SEMANÁRIO REGIONALISTA DE TORRES NOVAS | FUNDADO EM 1918 | ANO CI | Diretor: Nuno Vasco Batista Nunes | Domingo, 20 Junho 2021, 17:34

Os Kalyfas e a Academia Pop no Colégio de Santa Maria

Não sei de onde partiu o convite, nem sei quem conseguiu autorização junto da madre superiora do Colégio de Santa Maria, talvez a Ana Zuzarte Reis, mas o que é facto é que os Kalyfas e a Academia Pop, dois conjuntos torrejanos de música moderna na altura dos Beatles, conseguiram efectuar um concerto em conjunto, para as alunas do referido colégio, com o pavilhão a abarrotar de miúdas, algumas já bem graúdas.

A malta da música já teria os seus dezoito anos e a actuação foi preparada com primor, não fosse a coisa sair mal e isso seria uma vergonha junto do público do liceu feminino da então  vila torrejana.

A Academia Pop era dos dois o conjunto mais recente, eu e o Mário Abreu tínhamos saído dos Kalyfas, o Zé Fanha estava nas teclas, o Zé Simões ou o António Correia no baixo e o Zé Vicente na bateria.

Nos Kalyfas pontificavam o Eduardo Galamba, O Vitor Paixão, o João Julião, o Carlos Nicolau e o Inácio nas baquetas.

Não me recordo do Varela ter actuado, mas é bem possível que tenha acontecido porque ele não podia faltar a esta actuação.

O famoso cantor romântico torrejano dessa altura, o José Castilho, também actuou acompanhado pelos Kalyfas e arrasou corações com o Tomight…

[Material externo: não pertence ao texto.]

-- ==== Sys2Proof/Machine/PkeRun.lean ====
section
/-! DEFINITION. The programs of the PKE engine as they run (R355 to R360): its microcode, the queue of programs, their operands, and
what ends them. -/
namespace Sys2Proof.Machine

/-- The engine's code is loaded, the ROM's fixed set or the signed full set, unless PKE_CODE is set (R328, R355). The words themselves are
given by no rule. -/
def State.loadCode (s : State) (full : Bool) : State :=
  if s.lock 11 then s else
    let (k, s) := s.draw
    { s with eng := { s.eng with microcode := some k, romSet := true, fullSet := s.eng.fullSet || full } }

/-- The program index is loaded, no known-answer test has failed, and no policy refuses it. -/
def State.pkeLoaded (s : State) (i : Nat) : Bool :=
  !s.eng.katFail && i < 12 && (s.eng.fullSet || (s.eng.romSet && [3, 4, 5, 7, 8, 9, 10, 11].contains i))
    && !((i == 10 || i == 11) && s.policy polNoRsa)

/-- TYPE and USAGE bit of the key that a program takes (Table 14.4, R305). -/
def pkeKey (i : Nat) : Option (Nat × Option Nat) :=
  match i with
  | 0 => some (kP256, some uSign)
  | 2 => some (kP256, none)
  | 3 => some (kP384, some uSign)
  | 5 => some (kP384, none)
  | 6 => some (kP384, some uEcdh)
  | 7 => some (kMldsa, none)
  | 8 => some (kMldsa, some uSign)
  | _ => none

/-- A program that draws from the DRBG: a nonce, or ML-DSA's rnd (R358, R363). -/
def pkeRandom (i : Nat) : Bool := i == 0 || i == 3 || i == 8

/-- The slot named with a request refuses the use, which leaves the engine untouched (R306, R356). -/
def State.pkeRefused (s : State) (r : PkeReq) : Bool :=
  match pkeKey r.prog with
  | none => false
  | some (type, bit) =>
    let n := r.slot.getD 0
    (s.useErr none n bit).isSome || (s.key n).type != type

/-- A program begins: operands stand in V0 and on, the private key in its hidden register, and an ML-DSA seed is expanded. -/
def State.pkeBegin (s : State) (r : PkeReq) : State :=
  let m := match r.slot with | some n => (s.key n).material | none => []
  { s with eng := { s.eng with operands := operandTab (r.ops ++ r.strs.flatMap regsOf), hidden := m
                               poly := if r.prog = 7 || r.prog = 8 then m else [] } }

def State.opReg (s : State) (i : Nat) : List DWord := s.eng.operands.look [] i
/-- The number in operand register `i` at the width a program requires (R356). -/
def State.opNum (s : State) (i words : Nat) : Nat := atWidth words (s.opReg i)
/-- One of the first `n` operands is not of the width required. -/
def State.misfit (s : State) (n words : Nat) : Bool := (List.range n).any fun i => (s.opReg i).length != words

-- ## The programs (Table 14.4); each runs on an engine that `pkeBegin` has set up, and none waits for the DRBG

/-- ECDSA: e in V0 gives r and s in V0 and V1. -/
def State.ecSign (s : State) (c : Curve) (w : Nat) : Option State :=
  (ecdsaSign c 64 (beNat s.eng.hidden) (s.opNum 0 w) s).map fun x =>
    x.2.pkeEnd pkOk (s.misfit 1 w) [wordsOf64 w x.1.1, wordsOf64 w x.1.2]

/-- e, r, s, x and y in V0 to V4. -/
def State.ecVerify (s : State) (c : Curve) (w : Nat) : State :=
  s.pkeEnd (c.verify (s.opNum 0 w) (s.opNum 1 w) (s.opNum 2 w) (s.opNum 3 w) (s.opNum 4 w)) (s.misfit 5 w) []

/-- x and y in V0 and V1. -/
def State.ecPublic (s : State) (c : Curve) (w : Nat) : State :=
  let q := c.public (beNat s.eng.hidden)
  s.pkeEnd pkOk false [wordsOf64 w q.1, wordsOf64 w q.2]

/-- The peer's x and y in V0 and V1 give the shared x-coordinate in V0. -/
def State.ecdhRun (s : State) : State :=
  match p384.ecdh (beNat s.eng.hidden) (s.opNum 0 6) (s.opNum 1 6) with
  | .error code => s.pkeEnd code (s.misfit 2 6) []
  | .ok x => s.pkeEnd pkOk (s.misfit 2 6) [wordsOf64 6 x]

/-- Hedged: rnd comes from the DRBG. -/
def State.mlSignRun (s : State) (msg : List Byte) : Option State :=
  match s.drbgTake 32 with
  | none => none
  | some (rnd, s) => (mlSign s.eng.hidden msg rnd).map fun g => s.pkeEnd pkOk false (regsOf g)

/-- A key or signature of another length is taken at the length the program requires. -/
def State.mlVerifyRun (s : State) (pub msg sig : List Byte) : State :=
  s.pkeEnd (if mlVerify (slice pub 0 1952) msg (slice sig 0 3309) then pkOk else pkFail)
    (pub.length != 1952 || sig.length != 3309) []

/-- The signature in V0 and the modulus in V1 give s^65537 mod n in V0. -/
def State.rsaRun (s : State) (bits : Nat) : State :=
  let w := bits / 64
  match rsaPublic bits (s.opNum 1 w) (s.opNum 0 w) with
  | .error code => s.pkeEnd code (s.misfit 2 w) []
  | .ok x => s.pkeEnd pkOk (s.misfit 2 w) [wordsOf64 w x]

/-- The program of a request; none while it has nothing from the DRBG. -/
def State.pkeProgram (s : State) (r : PkeReq) : Option State :=
  match r.prog with
  | 0 => s.ecSign p256 4
  | 1 => some (s.ecVerify p256 4)
  | 2 => some (s.ecPublic p256 4)
  | 3 => s.ecSign p384 6
  | 4 => some (s.ecVerify p384 6)
  | 5 => some (s.ecPublic p384 6)
  | 6 => some s.ecdhRun
  | 7 => some (s.pkeEnd pkOk false (regsOf (mlPublic s.eng.hidden)))
  | 8 => s.mlSignRun (r.strs.getD 0 [])
  | 9 => some (s.mlVerifyRun (r.strs.getD 0 []) (r.strs.getD 1 []) (r.strs.getD 2 []))
  | 10 => some (s.rsaRun 3072)
  | _ => some (s.rsaRun 4096)

-- ## The queue

/-- The first request is run: not loaded, it returns ERR_PROGRAM at once; a refused slot leaves the engine untouched; one that needs random
values waits for the DRBG, and fails where that is in ERROR (R306, R355, R364, R365). None while it waits. -/
def State.pkeRun (s : State) (r : PkeReq) : Option State :=
  if !s.pkeLoaded r.prog then some (s.pkeEnd pkProgram false [])
  else if s.pkeRefused r then some s
  else if pkeRandom r.prog && s.eng.drbg == .error then some (s.pkeEnd pkProgram false [])
  else if pkeRandom r.prog && s.drbgWaits then none
  else (s.pkeBegin r).pkeProgram r

/-- Programs run in the order issued, one at a time, up to one that waits; that one has begun (R355). -/
def State.settlePke (fuel : Nat) (s : State) : State :=
  match fuel, s.eng.pke with
  | 0, _ => s
  | _, [] => s
  | fuel + 1, r :: rest =>
    match s.pkeRun r with
    | none => s.pkeBegin r
    | some t => State.settlePke fuel { t with eng := { t.eng with pke := rest } }

/-- What waits in the engines goes on: programs, and FIRST descriptors. -/
def State.settleEngines (s : State) : State := (s.settlePke (s.eng.pke.length + 1)).settleDigests

/-- A request is issued. -/
def State.pkeIssue (s : State) (r : PkeReq) : State :=
  State.settlePke (s.eng.pke.length + 2) { s with eng := { s.eng with pke := s.eng.pke ++ [r] } }

end Sys2Proof.Machine
end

Nunca ouvi tantos e tão estridentes gritinhos das meninas e após as actuações o resultado foi um empate em termos de prestação musical e o entusiasmo era tanto que choviam os pedidos de autógrafos.

As músicas eram quase todas dos Beatles e dos Rolling Stones, e o Hey Jude, o Don’t Let me down, o Obladi obladá e o Satisfactions, o Black is Black de entre outros, troaram pelo pavilhão cheios de genica e de juventude daqueles machos torrejanos.

Era o delírio junto das miúdas e para nós a estupefacção de ali estarmos, livres e actuantes num território para nós quase inacessível nos tempos da Pide, mas os polícias não deviam saber inglês…

Pena foi que nessa altura ainda não houvesse televisão, para que se desse conhecimento do evento a todo o país e para que hoje, esta juventude dos sessenta e muitos, pudesse recordar o ambiente, as letras em chinamarquês, as fífias em alta impedância, as violas feitas à mão, as fartas cabeleiras e patilhas, as calças à boca de sino e já agora, algumas corajosas mini saias que algumas meninas fizeram questão de usar, porque o que era bom era para se ver e nós nem reparávamos, porque a trepidação das as notas de música nos enchiam os olhos de humidade.

Fica a grata recordação desse espectáculo e a prova que o amor à música juntou muita malta ao longo dos anos, numa amizade que ainda hoje perdura pese embora o avanço inexorável da idade.

Para as meninas que se lembram deste acontecimento muitos beijinhos de saudade.

Para os mais novos a certeza que há muitos anos atrás a malta já se divertia a valer e levávamos a música a sério como bons amadores que sempre quisemos ser.